The CJEU ruled that the answer to the first question was that Article 296(2) was to be interpreted as laying down exhaustively all the cases in which a Member State may exclude a farmer from the flat-rate scheme. The answer to the second question was that farmers who are found to be recovering substantially more as members of the flat-rate scheme than they would if they were subject to the normal VAT arrangements cannot constitute a category of farmers within the meaning of that provision. The effect was that the taxpayer in that case had been unlawfully excluded from the AFRS.

11.

Where a taxpayer has its certificate cancelled pursuant to section 54 VATA 1994, section 83(1)(m) VATA 1994 provides for an appeal against the cancellation. In the alternative, the taxpayer has a right to require a statutory review. Both options are subject to 30-day time limits. In relation to statutory reviews, Section 83E provides for a review out of time where HMRC are satisfied that there is a reasonable excuse for not requiring a review within that time.

12.

The time limit for an appeal is set out in Section 83G(1) which provides as follows:

(1) An appeal under section 83 is to be made to the tribunal before —

(a) the end of the period of 30 days beginning with —

(i) in a case where P is the appellant, the date of the document notifying the decision to which the appeal relates,…

13.

Section 83G(6) provides for an appeal to be made after the 30 day period where the tribunal gives permission.

Legal principles

14.

The Upper Tribunal in William Martland v The Commissioners for Her Majesty’s Revenue and Customs [2018] UKUT 0178 set out the approach that should be taken to applications for permission to make a late appeal at [44] to [46]:

[44] When the FTT is considering applications for permission to appeal out of time, therefore, it must be remembered that the starting point is that permission should not be granted unless the FTT is satisfied on balance that it should be. In considering that question, we consider the FTT can usefully follow the three-stage process set out in Denton:

(1) Establish the length of the delay. If it was very short (which would, in the absence of unusual circumstances, equate to the breach being “neither serious nor significant”), then the FTT “is unlikely to need to spend much time on the second and third stages” – though this should not be taken to mean that applications can be granted for very short delays without even moving on to a consideration of those stages.

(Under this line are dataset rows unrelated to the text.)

/-- `TIM_XSRC_DATA3` (05_fabric_time_and_transits.md R194, 32 bits). -/
def Reg.TIM_XSRC_DATA3 : Nat := 0x40050

/-- `TIM_XSRC_DATA4` (05_fabric_time_and_transits.md R194, 32 bits). -/
def Reg.TIM_XSRC_DATA4 : Nat := 0x40054

/-- `TIM_OUTLIER_COUNT` (05_fabric_time_and_transits.md R195, 32 bits). -/
def Reg.TIM_OUTLIER_COUNT : Nat := 0x40080

/-- `TIM_TRANSIT_DROP` (05_fabric_time_and_transits.md R195, 32 bits). -/
def Reg.TIM_TRANSIT_DROP : Nat := 0x40084

/-- `TIM_COLLIDE` (05_fabric_time_and_transits.md R195, 32 bits). -/
def Reg.TIM_COLLIDE : Nat := 0x40088

/-- `TIM_NOT_ADMITTED` (05_fabric_time_and_transits.md R195, 32 bits). -/
def Reg.TIM_NOT_ADMITTED : Nat := 0x4008C

/-- `TIM_DEADLINE_MISSED` (05_fabric_time_and_transits.md R195, 32 bits). -/
def Reg.TIM_DEADLINE_MISSED : Nat := 0x40090

/-- `TIM_BACKUP_SWITCH` (05_fabric_time_and_transits.md R195, 32 bits). -/
def Reg.TIM_BACKUP_SWITCH : Nat := 0x40094

/-- `TIM_LAUNCH_UNSYNC` (05_fabric_time_and_transits.md R195, 32 bits). -/
def Reg.TIM_LAUNCH_UNSYNC : Nat := 0x40098

/-- `TIM_XSRC_CONFLICT` (05_fabric_time_and_transits.md R195, 32 bits). -/
def Reg.TIM_XSRC_CONFLICT : Nat := 0x4009C

/-- `CTL_XPT_RETRY` (06_ahning_transport.md R240, 32 bits). -/
def Reg.CTL_XPT_RETRY (c : Nat) : Nat := 0x10C00 + 0x4 * c

/-- `CTL_JRNL_CTRL` (06_ahning_transport.md R240, 32 bits). -/
def Reg.CTL_JRNL_CTRL : Nat := 0x10C40

/-- `CTL_JRNL_CHIP` (06_ahning_transport.md R240, 64 bits). -/
def Reg.CTL_JRNL_CHIP : Nat := 0x10C48

/-- `CTL_JRNL_INST` (06_ahning_transport.md R240, 64 bits). -/
def Reg.CTL_JRNL_INST (i : Nat) : Nat := 0x11000 + 0x8 * i

/-- `CTL_XPT_DUP` (06_ahning_transport.md R240, 32 bits). -/
def Reg.CTL_XPT_DUP : Nat := 0x10C80

/-- `CTL_XPT_OOW` (06_ahning_transport.md R240, 32 bits). -/
def Reg.CTL_XPT_OOW : Nat := 0x10C84

/-- `CTL_XPT_NOCTX` (06_ahning_transport.md R240, 32 bits). -/
def Reg.CTL_XPT_NOCTX : Nat := 0x10C88

/-- `CTL_XPT_GEN_DROP` (06_ahning_transport.md R240, 32 bits). -/
def Reg.CTL_XPT_GEN_DROP : Nat := 0x10C8C

/-- `CTL_XPT_SEG_DROP` (06_ahning_transport.md R240, 32 bits). -/
def Reg.CTL_XPT_SEG_DROP : Nat := 0x10C90

/-- `CTL_XPT_HOLD_DROP` (06_ahning_transport.md R240, 32 bits). -/
def Reg.CTL_XPT_HOLD_DROP : Nat := 0x10C94

/-- `CTL_XPT_CTX_MISS` (06_ahning_transport.md R240, 32 bits). -/
def Reg.CTL_XPT_CTX_MISS : Nat := 0x10C98

/-- `CTL_XPT_PROBE` (06_ahning_transport.md R240, 32 bits). -/
def Reg.CTL_XPT_PROBE : Nat := 0x10C9C

/-- `CTL_XPT_RESEND` (06_ahning_transport.md R240, 32 bits). -/
def Reg.CTL_XPT_RESEND : Nat := 0x10CA0

/-- `CTL_XPT_UNREACH` (06_ahning_transport.md R240, 32 bits). -/
def Reg.CTL_XPT_UNREACH : Nat := 0x10CA4

/-- `CTL_MATCH_ONDIE` (07_message_matching.md R277, 32 bits). -/
def Reg.CTL_MATCH_ONDIE : Nat := 0x11800

/-- `CTL_MATCH_OVERFLOW` (07_message_matching.md R277, 32 bits). -/
def Reg.CTL_MATCH_OVERFLOW : Nat := 0x11804

/-- `CTL_MATCH_UNEXP` (07_message_matching.md R277, 32 bits). -/
def Reg.CTL_MATCH_UNEXP : Nat := 0x11808

/-- `CTL_MATCH_BLOCKS` (07_message_matching.md R277, 32 bits). -/
def Reg.CTL_MATCH_BLOCKS : Nat := 0x1180C

/-- `CTL_MATCH_COUNT` (07_message_matching.md R277, 32 bits). -/
def Reg.CTL_MATCH_COUNT : Nat := 0x11810

/-- `CTL_MATCH_STORED` (07_message_matching.md R277, 32 bits). -/
def Reg.CTL_MATCH_STORED : Nat := 0x11814

/-- `CTL_MATCH_HELD` (07_message_matching.md R277, 32 bits). -/
def Reg.CTL_MATCH_HELD : Nat := 0x11818

/-- `CTL_MATCH_OVF_READ` (07_message_matching.md R277, 32 bits). -/
def Reg.CTL_MATCH_OVF_READ : Nat := 0x1181C

/-- `CTL_MATCH_UNEXP_FULL` (07_message_matching.md R277, 32 bits). -/
def Reg.CTL_MATCH_UNEXP_FULL : Nat := 0x11820

/-- `CTL_MATCH_POST_WAIT` (07_message_matching.md R277, 32 bits). -/
def Reg.CTL_MATCH_POST_WAIT : Nat := 0x11824

/-- `CTL_MATCH_TRUNC` (07_message_matching.md R277, 32 bits). -/
def Reg.CTL_MATCH_TRUNC : Nat := 0x11828

/-- `CTL_MATCH_CANCEL` (07_message_matching.md R277, 32 bits). -/
def Reg.CTL_MATCH_CANCEL : Nat := 0x1182C

/-- `CTL_MATCH_BADPROTO` (07_message_matching.md R277, 32 bits). -/
def Reg.CTL_MATCH_BADPROTO : Nat := 0x11830

/-- `CTL_MATCH_PULLS` (07_message_matching.md R277, 32 bits). -/
def Reg.CTL_MATCH_PULLS : Nat := 0x11834

/-- `CTL_IMM_CQ` (08_remote_access_and_protection.md R306, 32 bits). -/
def Reg.CTL_IMM_CQ (i : Nat) : Nat := 0x11A00 + 0x4 * i

/-- `CTL_RMA_KEY_FAULT` (08_remote_access_and_protection.md R306, 32 bits). -/
def Reg.CTL_RMA_KEY_FAULT : Nat := 0x11900

/-- `CTL_RMA_XLT_FAULT` (08_remote_access_and_protection.md R306, 32 bits). -/
def Reg.CTL_RMA_XLT_FAULT : Nat := 0x11904

/-- `CTL_RMA_FAULT_SENT` (08_remote_access_and_protection.md R306, 32 bits). -/
def Reg.CTL_RMA_FAULT_SENT : Nat := 0x11908

/-- `CTL_RMA_DECRYPT_FAIL` (08_remote_access_and_protection.md R306, 32 bits). -/
def Reg.CTL_RMA_DECRYPT_FAIL : Nat := 0x1190C

/-- `CTL_RMA_NO_KEY` (08_remote_access_and_protection.md R306, 32 bits). -/
def Reg.CTL_RMA_NO_KEY : Nat := 0x11910

/-- `CTL_RMA_KEY_SWITCH` (08_remote_access_and_protection.md R306, 32 bits). -/
def Reg.CTL_RMA_KEY_SWITCH : Nat := 0x11914

/-- `CTL_RMA_NOTICE_WAIT` (08_remote_access_and_protection.md R306, 32 bits). -/
def Reg.CTL_RMA_NOTICE_WAIT : Nat := 0x11918

/-- `CTL_RMA_NOTICE_LOST` (08_remote_access_and_protection.md R306, 32 bits). -/
def Reg.CTL_RMA_NOTICE_LOST : Nat := 0x1191C

/-- `CTL_RMA_REGION_MISS` (08_remote_access_and_protection.md R306, 32 bits). -/
def Reg.CTL_RMA_REGION_MISS : Nat := 0x11920

/-- `ATU_LK_KEY` (09_atomics_and_locks.md R323, 32 bits). -/
def Reg.ATU_LK_KEY (i : Nat) (s : Nat) : Nat := 0x100000000 + 0x0 + 0x10000 * i + 0x40 * s

/-- `ATU_LK_CTRL` (09_atomics_and_locks.md R323, 32 bits). -/
def Reg.ATU_LK_CTRL (i : Nat) (s : Nat) : Nat := 0x100000000 + 0x4 + 0x10000 * i + 0x40 * s

/-- `ATU_LK_OFFSET` (09_atomics_and_locks.md R323, 64 bits). -/
def Reg.ATU_LK_OFFSET (i : Nat) (s : Nat) : Nat := 0x100000000 + 0x8 + 0x10000 * i + 0x40 * s

/-- `ATU_LK_ACQUIRE` (09_atomics_and_locks.md R323, 64 bits). -/
def Reg.ATU_LK_ACQUIRE (i : Nat) (s : Nat) : Nat := 0x100000000 + 0x10 + 0x10000 * i + 0x40 * s

/-- `ATU_LK_RELEASE` (09_atomics_and_locks.md R323, 32 bits). -/
def Reg.ATU_LK_RELEASE (i : Nat) (s : Nat) : Nat := 0x100000000 + 0x18 + 0x10000 * i + 0x40 * s

/-- `ATU_LK_STATUS` (09_atomics_and_locks.md R323, 32 bits). -/
def Reg.ATU_LK_STATUS (i : Nat) (s : Nat) : Nat := 0x100000000 + 0x20 + 0x10000 * i + 0x40 * s

/-- `ATU_HOST_PATH` (09_atomics_and_locks.md R332, 32 bits). -/
def Reg.ATU_HOST_PATH : Nat := 0xC00000

/-- `ATU_HELD` (09_atomics_and_locks.md R332, 32 bits). -/
def Reg.ATU_HELD : Nat := 0xC00004

/-- `ATU_WAITING` (09_atomics_and_locks.md R332, 32 bits). -/
def Reg.ATU_WAITING : Nat := 0xC00008

/-- `ATU_OPS` (09_atomics_and_locks.md R332, 32 bits). -/
def Reg.ATU_OPS : Nat := 0xC00010

/-- `ATU_ABANDONED` (09_atomics_and_locks.md R332, 32 bits). -/
def Reg.ATU_ABANDONED : Nat := 0xC00014

/-- `ATU_RETRY` (09_atomics_and_locks.md R332, 32 bits). -/
def Reg.ATU_RETRY : Nat := 0xC00018

/-- `ATU_WITHDRAWN` (09_atomics_and_locks.md R332, 32 bits). -/
def Reg.ATU_WITHDRAWN : Nat := 0xC0001C

/-- `ATU_TABLE_FULL` (09_atomics_and_locks.md R332, 32 bits). -/
def Reg.ATU_TABLE_FULL : Nat := 0xC00020

/-- `ATU_WAIT_LIMIT` (09_atomics_and_locks.md R332, 32 bits). -/
def Reg.ATU_WAIT_LIMIT : Nat := 0xC00024

/-- `ATU_MISMATCH` (09_atomics_and_locks.md R332, 32 bits). -/
def Reg.ATU_MISMATCH : Nat := 0xC00028

/-- `ATU_INHERIT` (09_atomics_and_locks.md R332, 32 bits). -/
def Reg.ATU_INHERIT : Nat := 0xC0002C

/-- `ATU_SLOT_WAIT` (09_atomics_and_locks.md R332, 32 bits). -/
def Reg.ATU_SLOT_WAIT : Nat := 0xC00030

/-- `ATU_PATH_FAIL` (09_atomics_and_locks.md R332, 32 bits). -/
def Reg.ATU_PATH_FAIL : Nat := 0xC00034

/-- `CTL_COLL_GROUPS` (10_collectives.md R365, 32 bits). -/
def Reg.CTL_COLL_GROUPS : Nat := 0x12000

/-- `CTL_COLL_STAGING` (10_collectives.md R365, 32 bits). -/
def Reg.CTL_COLL_STAGING : Nat := 0x12004

/-- `CTL_COLL_OPS` (10_collectives.md R365, 32 bits). -/
def Reg.CTL_COLL_OPS : Nat := 0x12008

/-- `CTL_COLL_MISMATCH` (10_collectives.md R365, 32 bits). -/
def Reg.CTL_COLL_MISMATCH : Nat := 0x1200C

/-- `CTL_COLL_STAGE_DROP` (10_collectives.md R365, 32 bits). -/
def Reg.CTL_COLL_STAGE_DROP : Nat := 0x12010

/-- `CTL_COLL_STAGE_WAIT` (10_collectives.md R365, 32 bits). -/
def Reg.CTL_COLL_STAGE_WAIT : Nat := 0x12014

/-- `CTL_COLL_NONFINITE` (10_collectives.md R365, 32 bits). -/
def Reg.CTL_COLL_NONFINITE : Nat := 0x12018

/-- `CTL_COLL_BROKEN` (10_collectives.md R365, 32 bits). -/
def Reg.CTL_COLL_BROKEN : Nat := 0x1201C

/-- `XLT_EXT_VBASE` (11_address_translation.md R377, 64 bits). -/
def Reg.XLT_EXT_VBASE (i : Nat) (n : Nat) : Nat := 0x100000000 + 0x8000 + 0x10000 * i + 0x20 * n

/-- `XLT_EXT_LENGTH` (11_address_translation.md R377, 64 bits). -/
def Reg.XLT_EXT_LENGTH (i : Nat) (n : Nat) : Nat := 0x100000000 + 0x8008 + 0x10000 * i + 0x20 * n

/-- `XLT_EXT_PBASE` (11_address_translation.md R377, 64 bits). -/
def Reg.XLT_EXT_PBASE (i : Nat) (n : Nat) : Nat := 0x100000000 + 0x8010 + 0x10000 * i + 0x20 * n

/-- `XLT_EXT_CTRL` (11_address_translation.md R377, 32 bits). -/
def Reg.XLT_EXT_CTRL (i : Nat) (n : Nat) : Nat := 0x100000000 + 0x8018 + 0x10000 * i + 0x20 * n

/-- `XLT_CTRL` (11_address_translation.md R383, 32 bits). -/
def Reg.XLT_CTRL : Nat := 0xD00000

/-- `XLT_FAULT_VA` (11_address_translation.md R383, 64 bits). -/
def Reg.XLT_FAULT_VA : Nat := 0xD00008

/-- `XLT_FAULT_INFO` (11_address_translation.md R383, 32 bits). -/
def Reg.XLT_FAULT_INFO : Nat := 0xD00010

/-- `XLT_DEV_BASE` (11_address_translation.md R383, 64 bits). -/
def Reg.XLT_DEV_BASE (n : Nat) : Nat := 0xD00100 + 0x10 * n

/-- `XLT_DEV_LIM` (11_address_translation.md R383, 64 bits). -/
def Reg.XLT_DEV_LIM (n : Nat) : Nat := 0xD00108 + 0x10 * n

/-- `XLT_MISS` (11_address_translation.md R383, 32 bits). -/
def Reg.XLT_MISS : Nat := 0xD00040

/-- `XLT_WALK_READ` (11_address_translation.md R383, 32 bits). -/
def Reg.XLT_WALK_READ : Nat := 0xD00044

/-- `XLT_FAULT` (11_address_translation.md R383, 32 bits). -/
def Reg.XLT_FAULT : Nat := 0xD00048

/-- `XLT_DEVICE` (11_address_translation.md R383, 32 bits). -/
def Reg.XLT_DEVICE : Nat := 0xD0004C

/-- `XLT_DIRTY_SET` (11_address_translation.md R383, 32 bits). -/
def Reg.XLT_DIRTY_SET : Nat := 0xD00050

/-- `XLT_RACE` (11_address_translation.md R383, 32 bits). -/
def Reg.XLT_RACE : Nat := 0xD00054

/-- `XLT_INVAL` (11_address_translation.md R383, 32 bits). -/
def Reg.XLT_INVAL : Nat := 0xD00058

/-- `CTL_INSTANCES` (12_virtual_instances.md R400, 32 bits). -/
def Reg.CTL_INSTANCES : Nat := 0x12100

/-- `CTL_INST_LATE_DROP` (12_virtual_instances.md R400, 32 bits). -/
def Reg.CTL_INST_LATE_DROP : Nat := 0x12104

/-- `CTL_INST_MAP` (12_virtual_instances.md R400, 32 bits). -/
def Reg.CTL_INST_MAP (i : Nat) : Nat := 0x12200 + 0x4 * i

/-- `CTL_INST_STATE` (12_virtual_instances.md R400, 32 bits). -/
def Reg.CTL_INST_STATE (i : Nat) : Nat := 0x12400 + 0x4 * i

/-- `CTL_INST_LOG` (12_virtual_instances.md R400, 32 bits). -/
def Reg.CTL_INST_LOG (i : Nat) : Nat := 0x12600 + 0x4 * i

/-- `INJ_CTRL` (13_injection_scheduling.md R417, 32 bits). -/
def Reg.INJ_CTRL : Nat := 0xE00000

/-- `INJ_WEIGHT0` (13_injection_scheduling.md R417, 32 bits). -/
def Reg.INJ_WEIGHT0 : Nat := 0xE00004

(2) The reason (or reasons) why the default occurred should be established.

(3) The FTT can then move onto its evaluation of “all the circumstances of the case”. This will involve a balancing exercise which will essentially assess the merits of the reason(s) given for the delay and the prejudice which would be caused to both parties by granting or refusing permission.

[45] That balancing exercise should take into account the particular importance of the need for litigation to be conducted efficiently and at proportionate cost, and for statutory time limits to be respected… The FTT’s role is to exercise judicial discretion taking account of all relevant factors, not to follow a checklist.

[46] In doing so, the FTT can have regard to any obvious strength or weakness of the applicant’s case; this goes to the question of prejudice – there is obviously much greater prejudice for an applicant to lose the opportunity of putting forward a really strong case than a very weak one. It is important however that this should not descend into a detailed analysis of the underlying merits of the appeal…

… It is clear that if an applicant’s appeal is hopeless in any event, then it would not be in the interests of justice for permission to be granted so that the FTT’s time is then wasted on an appeal which is doomed to fail. However, that is rarely the case. More often, the appeal will have some merit. Where that is the case, it is important that the FTT at least considers in outline the arguments which the applicant wishes to put forward and the respondents’ reply to them. This is not so that it can carry out a detailed evaluation of the case, but so that it can form a general impression of its strength or weakness to weigh in the balance…

15.

The first stage is to consider whether the delay is serious and significant. As to what amounts to a serious and significant delay, the Upper Tribunal in Romasave (Property Services) Limited v Commissioners for HM Revenue & Customs [2015] UKUT 254 (TCC) referred to a delay of 3 months as serious and significant. It also emphasised that permission to appeal out of time should not be granted routinely.

16.

At the second stage it is necessary to consider the reasons for the delay, which is a question of fact, to be determined on the evidence.

17.

At the third stage, it is necessary to consider all the circumstances of the case and to decide whether, on balance, time should be extended. At this stage, I must take into account the particular importance of (a) the need for litigation to be conducted efficiently and at proportionate cost, and (b) the need for statutory time limits to be respected. The factors to be taken into account will include the quality of the reasons for the delay, the prejudice to the applicant if time is not extended and the prejudice to HMRC if time is extended.

18.

In considering the reasons for the delay, the fact that the applicant was not aware of a legal right is not necessarily a good reason. InLeeds City Council v HMRC [2015] EWCA Civ 1293, the taxpayer argued that a time limit for making claims to repayment of VAT should be disapplied based on the EU law principles of effectiveness, equivalence, proportionality, legal certainty and legitimate expectation. It said that (i) the relevant provisions of the VAT Sixth Directive were difficult to understand and apply and (ii) HMRC had published a position that was wrong in law and which led the taxpayer “down the wrong path”. The Court of Appeal rejected those reasons and explained that ignorance of one’s legal rights did not justify the disapplication of the limitation period in that case:

[42] …the fact that a piece of European legislation is difficult to understand or apply cannot justify an extension of the limitation period. If the meaning of a piece of European legislation is unclear it can be referred to the CJEU which sometimes manages to clarify its meaning. If and in so far as there was a perceived problem it arose because of uncertainties about the law, and had nothing to do with any shortcomings in domestic procedure for claims for repayment of VAT.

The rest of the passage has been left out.